The burst of machine gun fire coming from another of the approaching LAVs brought the soldier's celebration up very short.
"Oh fuck . . . oh, fuck," whispered the sergeant, looking down at red ruin and spurting blood. Drilled through a thousand repetitions for operation of the antitank weapon, the man's hands continued to go through the motions even as his life leaked away. But the hands moved so slowly . . . so slowly.
Smithfield looked up to seek a new target. He did not need to look very far or very hard as the bulk of a LAV loomed above, a scant 15 feet from the hole.
What the fuck? I'm dead anyway.
He raised the weapon, took a hasty aim and . . .
"My God!" exclaimed Silva as Smith's inert body came to rest a few feet to his right where the force of the blast had blown it. One glance was enough to confirm; Smithfield was very dead, his blasted and shot-up body actually smoking. A faint glow outside the smoke-filled hole in the wall suggested very strongly that Smith's final shot had been as true as his first.
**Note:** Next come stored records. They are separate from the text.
/-- A condition found late: delivered before the fibre's next word, the earliest word's first (R278). -/
def addLate (s : State) (gk l seq : Nat) (pc : DWord) (t : TrapInfo) : State :=
  modFibre s gk l fun f =>
    { f with late := (f.late.filter (·.seq ≤ seq)) ++ { seq, pc, info := t, waits := false } :: f.late.filter (seq < ·.seq) }

/-- One lane's end takes effect. Traps are taken later, in `endTraps`. -/
def endLane (cyc stall gid seq : Nat) (pc : DWord) (g : Gang) (e : Nat × LaneEnd) : Gang :=
  match e.2 with
  | .next => modFibreG g e.1 fun f => { issuedFibre cyc stall f with pc := pc + 8 }
  | .goto t => modFibreG g e.1 fun f => { issuedFibre cyc stall f with pc := t }
  | .hold why => modFibreG g e.1 fun f => { f with held := some { why, stall, gid, seq } }
  -- TRAP and BKPT return to the next word, so that the fibre has executed them (R98, R285)
  | .trap t => if t.next then modFibreG g e.1 (issuedFibre cyc stall) else g
  | .stay => g
  | .ended => g

/-- The traps among the lanes' ends are taken, or, with `later`, once other lanes have gone on (R277). -/
def endTraps (gk : Nat) (pc : DWord) (later : Option Nat) (s : State) (ends : List (Nat × LaneEnd)) : State :=
  ends.foldl (fun s e => match e.2, later with
    | .trap t, none => takeTrap s gk e.1 pc (returnPoint pc t) t
    | .trap t, some seq => addLate s gk e.1 seq pc t
    | _, _ => s) s

/-- Where lanes of the bundle issue the word again, they may do so before the trapping lanes enter their handlers: a free choice
(R277). -/
def trapsLater (s : State) (ends : List (Nat × LaneEnd)) : Bool :=
  ends.any (fun e => e.2 == LaneEnd.stay) && Config.freeBool (s.free * 16777216 + 8430000)

/-- The counter raises that a halt had saved with the words at `pc` end, in lanes that do not issue the word again (R287). -/
def dropOwed (cyc : Nat) (pc : DWord) (g : Gang) (ls : List Nat) : Gang :=
  ls.foldl (fun g l => match tabFind g.fibres l with
    | none => g
    | some fb =>
      if fb.owed.isEmpty then g
      else modFibreG ((fb.owed.filter (·.1 == pc)).foldl (fun g x => ctrDone cyc g x.2 1) g) l fun f =>
        { f with owed := f.owed.filter (·.1 != pc) }) g

/-- The lanes of a bundle that do not issue the word again. -/
def leaving (lanes : List Nat) (ends : List (Nat × LaneEnd)) : List Nat :=
  lanes.filter fun l => !ends.any fun e => e.1 == l && e.2 == LaneEnd.stay

/-- Fibres of one bundle that now hold different program counters become separate bundles (R45). -/
def splitBundle (fresh : Nat) (lanes : List Nat) (g : Gang) : Gang :=
  let pcs := (lanes.filterMap fun l => (tabFind g.fibres l).map (·.pc)).eraseDups
  if pcs.length ≤ 1 then g
  else lanes.foldl (fun g l => modFibreG g l fun f =>
    if f.bun = 0 then f else { f with bun := fresh + pcs.findIdx (· == f.pc) }) g

/-- Did some lane complete the word, so that it raises its counter (R277)? -/
def someDone (ends : List (Nat × LaneEnd)) : Bool :=
  ends.any fun e => match e.2 with
    | .next | .goto _ | .hold _ | .ended => true
    | .trap _ | .stay => false

/-- A lane's fibre is in its handler. -/
def inHandler (g : Gang) (l : Nat) : Bool := ((tabFind g.fibres l).map (·.handler)).getD false

/-- Has the gang executed its first instruction (R55)? The words of a handler do not count. -/
def beginsNow (c : Ctx) (ends : List (Nat × LaneEnd)) : Bool :=
  (ends.isEmpty || someDone ends) && c.lanes.any fun l => !inHandler c.g l

/-- The end of an issue: each lane goes on, traps, holds or stays; guard-false lanes go on; the counter rises; the pipe is
free again. -/
def finishWord (h : Hdr) (c : Ctx) (p : Plan) : State :=
  let stall := h.stall.toNat
  let off := c.lanes.filter fun l => !c.on.contains l
  let ends := p.ends ++ off.map fun l => (l, LaneEnd.next)
  let s := modGang p.st c.gk fun g =>
    let g := dropOwed c.cyc c.pc (castShadows p.st c.gk c.g c.seq c.lanes g) (leaving c.lanes ends)
    let g := ends.foldl (endLane c.cyc stall c.seq c.seq c.pc) g
    let g := if someDone p.ends then raise h c.seq c.cyc p.comp g else g
    { g with begun := g.begun || beginsNow c p.ends }
  let s := endTraps c.gk c.pc (if trapsLater s p.ends then some c.seq else none) s p.ends
  let s := modGang s c.gk (splitBundle (c.seq + 1) c.lanes)
  { s with issue := none, nextId := s.nextId + 66, free := s.free + 1 }

/-- A trap at decode, in every fibre that executes the word, whatever its guard (R89, R93). -/
def trapAllLanes (c : Ctx) (t : TrapInfo) (s : State) : State :=
  finishWord { stall := 0, setc := 7, waitm := 0, ge := false, gp := 0, gs := false } { c with on := c.lanes }
    { st := s, ends := c.lanes.map fun l => (l, LaneEnd.trap t), comp := .issue }

/-- The word does not issue now: its bundle waits, and gives way to other bundles in this cycle (R230, R100). -/
def waitAtIssue (s : State) : State :=
  match s.issue with
  | none => s
  | some b =>
    { modGang s b.gang (fun g => b.lanes.foldl (fun g l =>
        modFibreG g l fun f => { f with retry := cycOf s g.core + 1 }) g) with issue := none }

/-- The traps at decode that the state decides, in the order of R89: causes 0x01, 0x02 and 0x04, then 0x05. DESIGN CHOICE: R204
says that a coordinate register at or above WSIZE traps as a reserved MOD does, with cause 0x01, "under R78", whose cause is
0x05; the cause here is R78's, 0x05 (notes/assumptions/87.md). -/
def decodeTrap (w : WordSpec) (s : State) (g : Gang) (lanes : List Nat) : Option TrapInfo :=
  match w.early s g lanes with
  | some t => some t
  | none => (overWindow g.wsize w.names).map fun n => { trapOf 0x05 with info := BitVec.ofNat 32 n }

/-- The context of the word that the issue latch holds. -/
def ctxOf (s : State) (b : Bundle) (g : Gang) : Ctx :=
  { gk := b.gang, g, lanes := b.lanes, on := b.lanes, pc := b.pc, seq := s.nextId, cyc := cycOf s g.core }

/-- The scoreboard traps of a word (R102): the guard in every lane, the sources in guard-true lanes. -/
def scoreTraps (w : WordSpec) (s : State) (c : Ctx) : List (Nat × TrapInfo) :=
  c.lanes.filterMap fun l =>
    match scoreCheck s c.gk c.g (guardReads w.hdr) l with
    | some t => some (l, t)
    | none =>
      let rs := w.reads s c.g l
      let rs := if w.once && l != c.on.headD 0 then rs.filter (·.file != .v) else rs
      if c.on.contains l then (scoreCheck s c.gk c.g rs l).map fun t => (l, t) else none

/-- The lanes that meet a trap condition trap and the others stay, if any does (R141, R277). -/
def trapEnds (c : Ctx) (f : Nat → Option TrapInfo) : Option (List (Nat × LaneEnd)) :=
  if c.on.any fun l => (f l).isSome then
    some (c.on.map fun l => match f l with
      | some t => (l, LaneEnd.trap t)
      | none => (l, LaneEnd.stay))
  else none

/-- A first instruction other than ATTACH in an attaching gang traps with cause 0x15 (R55). -/
def firstTrap (g : Gang) (attach : Bool) (l : Nat) : Option TrapInfo :=
  if g.attaching && !g.begun && !attach && !inHandler g l then some (trapOf 0x15) else none

/-- A bundle issues a word (R89 to R103, R277). -/
def issueWord (w : WordSpec) (s : State) (b : Bundle) (g : Gang) : State :=
  let c := ctxOf s b g
  match decodeTrap w s g b.lanes with
  | some t => trapAllLanes c t s
  | none =>
    let c := { c with on := b.lanes.filter (guardOf s g w.hdr.ge w.hdr.gp w.hdr.gs) }
    -- the raises of the words that the bundle replays do not stand in their own way
    let g0 := dropOwed c.cyc c.pc g b.lanes
    let full := match setcOf w.hdr with
      | some n => ctrVal c.cyc g0 n ≥ 63
      | none => false
    if full || !waitmMet c.cyc g0 w.hdr.waitm then waitAtIssue s
    else if w.wait c s then waitAtIssue (w.onWait c s)
    else
      match scoreTraps w s c with
      | [] =>
        if c.on.isEmpty then finishWord w.hdr c { st := s, ends := [], comp := .issue }
        else
          match trapEnds c fun l => firstTrap g w.attach l with
          | some ends => finishWord w.hdr c { st := s, ends, comp := .issue }
          | none => finishWord w.hdr c (w.body c s)
      | ts =>
        -- the trapping lanes trap; other guard-true lanes issue the word again
        let stays := (c.on.filter fun l => !ts.any (·.1 == l)).map fun l => (l, LaneEnd.stay)
        let ends := stays ++ ts.map fun t => (t.1, LaneEnd.trap t.2)
        finishWord w.hdr c { st := s, comp := .issue, ends }

/-- The meaning of a word at a state: nothing if no bundle is being issued. -/
def runWord (w : WordSpec) (s : State) : Host.Outcome State Fault Refusal :=
  match s.issue with
  | none => .next s
  | some b =>
    match gangOf s b.gang with
    | none => .fault .noGang
    | some g => .next (issueWord w s b g)

/-- Every guard-true lane goes on at the next word. -/
def allNext (c : Ctx) : List (Nat × LaneEnd) := c.on.map fun l => (l, LaneEnd.next)

/-- Every guard-true lane takes one trap: a word that acts once per bundle (R277). -/
def allTrap (c : Ctx) (t : TrapInfo) : List (Nat × LaneEnd) := c.on.map fun l => (l, LaneEnd.trap t)

/-- A plan of traps only: nothing is done. -/
def trapPlan (s : State) (ends : List (Nat × LaneEnd)) : Plan := { st := s, ends, comp := .issue }

/-- The lowest guard-true lane. -/
def lowest (c : Ctx) : Nat := c.on.headD 0

/-- A fibre is released from a hold (R103): its stall and its R98 sum count from now, and it goes on at the next word. -/
def releaseFibre (cyc : Nat) (fb : Fibre) : Fibre :=
  match fb.held with
  | none => fb
  | some h => { issuedFibre cyc h.stall fb with held := none, pc := fb.pc + 8 }

/-- Fibres of a gang are released together: the bundles they form, one per program counter, and their counters fall. -/
def releaseLanes (s : State) (gk : Nat) (ls : List Nat) : State :=
  match gangOf s gk with
  | none => s
  | some g =>
    let cyc := cycOf s g.core
    let ls := ls.filter fun l => ((tabFind g.fibres l).bind (·.held)).isSome
    let g := ls.foldl (fun g l =>
      match (tabFind g.fibres l).bind (·.held) with
      | some h => modFibreG (ctrDone cyc g h.gid 1) l (releaseFibre cyc)
      | none => g) g
    let pcs := (ls.filterMap fun l => (tabFind g.fibres l).map (·.pc)).eraseDups
    let g := ls.foldl (fun g l => modFibreG g l fun f => { f with bun := s.nextId + pcs.findIdx (· == f.pc) }) g
    { setGang s gk g with nextId := s.nextId + 66 }

end Sys2Proof.Machine
end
Silva poked a finger in one ear, rooted around briefly, then settled back onto his machine gun and began to hammer out a staccato concert for the benefit of the PGSS men just beginning to ooze through the hole.
Harrington eased back on his stick as the helicopter arrived over one corner of the WCF's roof. He took a quick glance below, then turned to his crew chief with a nod.
The crew chief on one side and the door gunner on the other tossed the thick coiled cables out of the troop doors. The cables' free ends descended rapidly to the roof below. Above, great black nylon loops affixed to pipelike projections jutting from either side held the ropes in easy reach of the PGSS men. The crew chief, mirrored by the door gunner, took positive control of the PGSS troopers, easing them to where they could easily grasp the ropes. Those men grasped the ropes, looking straight ahead into the distance.
At the command, "Go!" one man to either side began the slide downward.
Ahead, in the pilot's seat, Harrington eased his stick ever so slightly to port. The helicopter responded, sliding to the left unnoticed.
Below, the first pair of descenders touched down without incident about fourteen feet from the edge of the roof. The second pair were closer to that edge, much closer.